What is expected. All of the data is to be set down again without any alteration.

Saved data entries
*** Begin section ***
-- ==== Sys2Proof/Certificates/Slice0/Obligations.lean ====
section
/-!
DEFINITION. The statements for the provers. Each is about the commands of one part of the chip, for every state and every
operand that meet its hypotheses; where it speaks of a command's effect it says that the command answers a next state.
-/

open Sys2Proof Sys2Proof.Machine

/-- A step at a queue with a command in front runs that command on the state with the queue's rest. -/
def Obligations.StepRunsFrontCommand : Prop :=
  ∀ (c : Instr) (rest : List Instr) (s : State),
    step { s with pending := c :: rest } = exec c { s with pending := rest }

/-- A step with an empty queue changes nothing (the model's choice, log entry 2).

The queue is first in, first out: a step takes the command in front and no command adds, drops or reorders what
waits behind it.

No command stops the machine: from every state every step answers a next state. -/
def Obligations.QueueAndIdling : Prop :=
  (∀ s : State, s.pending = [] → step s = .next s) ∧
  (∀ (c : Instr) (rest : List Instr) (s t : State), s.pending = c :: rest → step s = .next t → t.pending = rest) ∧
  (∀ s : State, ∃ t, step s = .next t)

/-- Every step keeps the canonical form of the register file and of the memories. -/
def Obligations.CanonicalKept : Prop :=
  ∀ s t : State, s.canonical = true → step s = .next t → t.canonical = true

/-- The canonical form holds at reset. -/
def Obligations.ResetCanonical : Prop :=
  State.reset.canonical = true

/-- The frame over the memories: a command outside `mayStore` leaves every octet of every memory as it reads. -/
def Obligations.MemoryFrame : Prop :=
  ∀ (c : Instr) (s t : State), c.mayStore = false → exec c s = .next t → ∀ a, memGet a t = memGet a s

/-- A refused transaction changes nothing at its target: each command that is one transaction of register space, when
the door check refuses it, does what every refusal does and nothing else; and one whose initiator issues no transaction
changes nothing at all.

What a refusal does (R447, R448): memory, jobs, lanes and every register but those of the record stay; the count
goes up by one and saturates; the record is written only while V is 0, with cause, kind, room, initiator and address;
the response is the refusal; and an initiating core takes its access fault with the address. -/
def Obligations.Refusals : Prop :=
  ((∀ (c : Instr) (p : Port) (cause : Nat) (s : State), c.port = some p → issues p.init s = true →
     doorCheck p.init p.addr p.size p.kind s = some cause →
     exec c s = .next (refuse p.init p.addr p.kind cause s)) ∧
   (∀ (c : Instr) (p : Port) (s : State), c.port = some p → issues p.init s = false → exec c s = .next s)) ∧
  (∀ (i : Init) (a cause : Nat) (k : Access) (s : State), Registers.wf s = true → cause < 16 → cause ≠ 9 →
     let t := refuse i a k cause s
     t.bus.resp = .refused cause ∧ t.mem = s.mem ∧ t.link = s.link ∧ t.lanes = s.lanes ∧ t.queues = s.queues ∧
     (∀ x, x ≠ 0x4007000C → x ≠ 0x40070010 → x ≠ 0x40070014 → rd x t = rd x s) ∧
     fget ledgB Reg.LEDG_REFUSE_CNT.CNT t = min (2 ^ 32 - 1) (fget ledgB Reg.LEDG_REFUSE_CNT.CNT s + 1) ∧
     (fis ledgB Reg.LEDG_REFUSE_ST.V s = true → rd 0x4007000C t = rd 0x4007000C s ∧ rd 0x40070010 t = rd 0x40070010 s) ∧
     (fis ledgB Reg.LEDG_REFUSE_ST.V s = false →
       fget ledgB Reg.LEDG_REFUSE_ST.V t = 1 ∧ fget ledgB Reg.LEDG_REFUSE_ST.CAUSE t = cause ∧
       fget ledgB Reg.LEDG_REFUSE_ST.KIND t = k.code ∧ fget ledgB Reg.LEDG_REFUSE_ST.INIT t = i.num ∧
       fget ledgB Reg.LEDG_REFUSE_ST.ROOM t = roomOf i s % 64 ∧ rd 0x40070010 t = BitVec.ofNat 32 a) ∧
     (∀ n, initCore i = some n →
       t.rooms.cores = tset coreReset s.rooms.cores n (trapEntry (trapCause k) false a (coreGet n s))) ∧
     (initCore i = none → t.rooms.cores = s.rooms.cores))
*** End section ***
Answer space.
-- ==== Sys2Proof/Certificates/Slice0/Obligations.lean ====
section
/-!
DEFINITION. The statements for the provers. Each is about the commands of one part of the chip, for every state and every
operand that meet its hypotheses; where it speaks of a command's effect it says that the command answers a next state.
-/

open Sys2Proof Sys2Proof.Machine

/-- A step at a queue with a command in front runs that command on the state with the queue's rest. -/
def Obligations.StepRunsFrontCommand : Prop :=
  ∀ (c : Instr) (rest : List Instr) (s : State),
    step { s with pending := c :: rest } = exec c { s with pending := rest }

/-- A step with an empty queue changes nothing (the model's choice, log entry 2).

The queue is first in, first out: a step takes the command in front and no command adds, drops or reorders what
waits behind it.

No command stops the machine: from every state every step answers a next state. -/
def Obligations.QueueAndIdling : Prop :=
  (∀ s : State, s.pending = [] → step s = .next s) ∧
  (∀ (c : Instr) (rest : List Instr) (s t : State), s.pending = c :: rest → step s = .next t → t.pending = rest) ∧
  (∀ s : State, ∃ t, step s = .next t)

/-- Every step keeps the canonical form of the register file and of the memories. -/
def Obligations.CanonicalKept : Prop :=
  ∀ s t : State, s.canonical = true → step s = .next t → t.canonical = true

/-- The canonical form holds at reset. -/
def Obligations.ResetCanonical : Prop :=
  State.reset.canonical = true

/-- The frame over the memories: a command outside `mayStore` leaves every octet of every memory as it reads. -/
def Obligations.MemoryFrame : Prop :=
  ∀ (c : Instr) (s t : State), c.mayStore = false → exec c s = .next t → ∀ a, memGet a t = memGet a s

/-- A refused transaction changes nothing at its target: each command that is one transaction of register space, when
the door check refuses it, does what every refusal does and nothing else; and one whose initiator issues no transaction
changes nothing at all.

What a refusal does (R447, R448): memory, jobs, lanes and every register but those of the record stay; the count
goes up by one and saturates; the record is written only while V is 0, with cause, kind, room, initiator and address;
the response is the refusal; and an initiating core takes its access fault with the address. -/
def Obligations.Refusals : Prop :=
  ((∀ (c : Instr) (p : Port) (cause : Nat) (s : State), c.port = some p → issues p.init s = true →
     doorCheck p.init p.addr p.size p.kind s = some cause →
     exec c s = .next (refuse p.init p.addr p.kind cause s)) ∧
   (∀ (c : Instr) (p : Port) (s : State), c.port = some p → issues p.init s = false → exec c s = .next s)) ∧
  (∀ (i : Init) (a cause : Nat) (k : Access) (s : State), Registers.wf s = true → cause < 16 → cause ≠ 9 →
     let t := refuse i a k cause s
     t.bus.resp = .refused cause ∧ t.mem = s.mem ∧ t.link = s.link ∧ t.lanes = s.lanes ∧ t.queues = s.queues ∧
     (∀ x, x ≠ 0x4007000C → x ≠ 0x40070010 → x ≠ 0x40070014 → rd x t = rd x s) ∧
     fget ledgB Reg.LEDG_REFUSE_CNT.CNT t = min (2 ^ 32 - 1) (fget ledgB Reg.LEDG_REFUSE_CNT.CNT s + 1) ∧
     (fis ledgB Reg.LEDG_REFUSE_ST.V s = true → rd 0x4007000C t = rd 0x4007000C s ∧ rd 0x40070010 t = rd 0x40070010 s) ∧
     (fis ledgB Reg.LEDG_REFUSE_ST.V s = false →
       fget ledgB Reg.LEDG_REFUSE_ST.V t = 1 ∧ fget ledgB Reg.LEDG_REFUSE_ST.CAUSE t = cause ∧
       fget ledgB Reg.LEDG_REFUSE_ST.KIND t = k.code ∧ fget ledgB Reg.LEDG_REFUSE_ST.INIT t = i.num ∧
       fget ledgB Reg.LEDG_REFUSE_ST.ROOM t = roomOf i s % 64 ∧ rd 0x40070010 t = BitVec.ofNat 32 a) ∧
     (∀ n, initCore i = some n →
       t.rooms.cores = tset coreReset s.rooms.cores n (trapEntry (trapCause k) false a (coreGet n s))) ∧
     (initCore i = none → t.rooms.cores = s.rooms.cores))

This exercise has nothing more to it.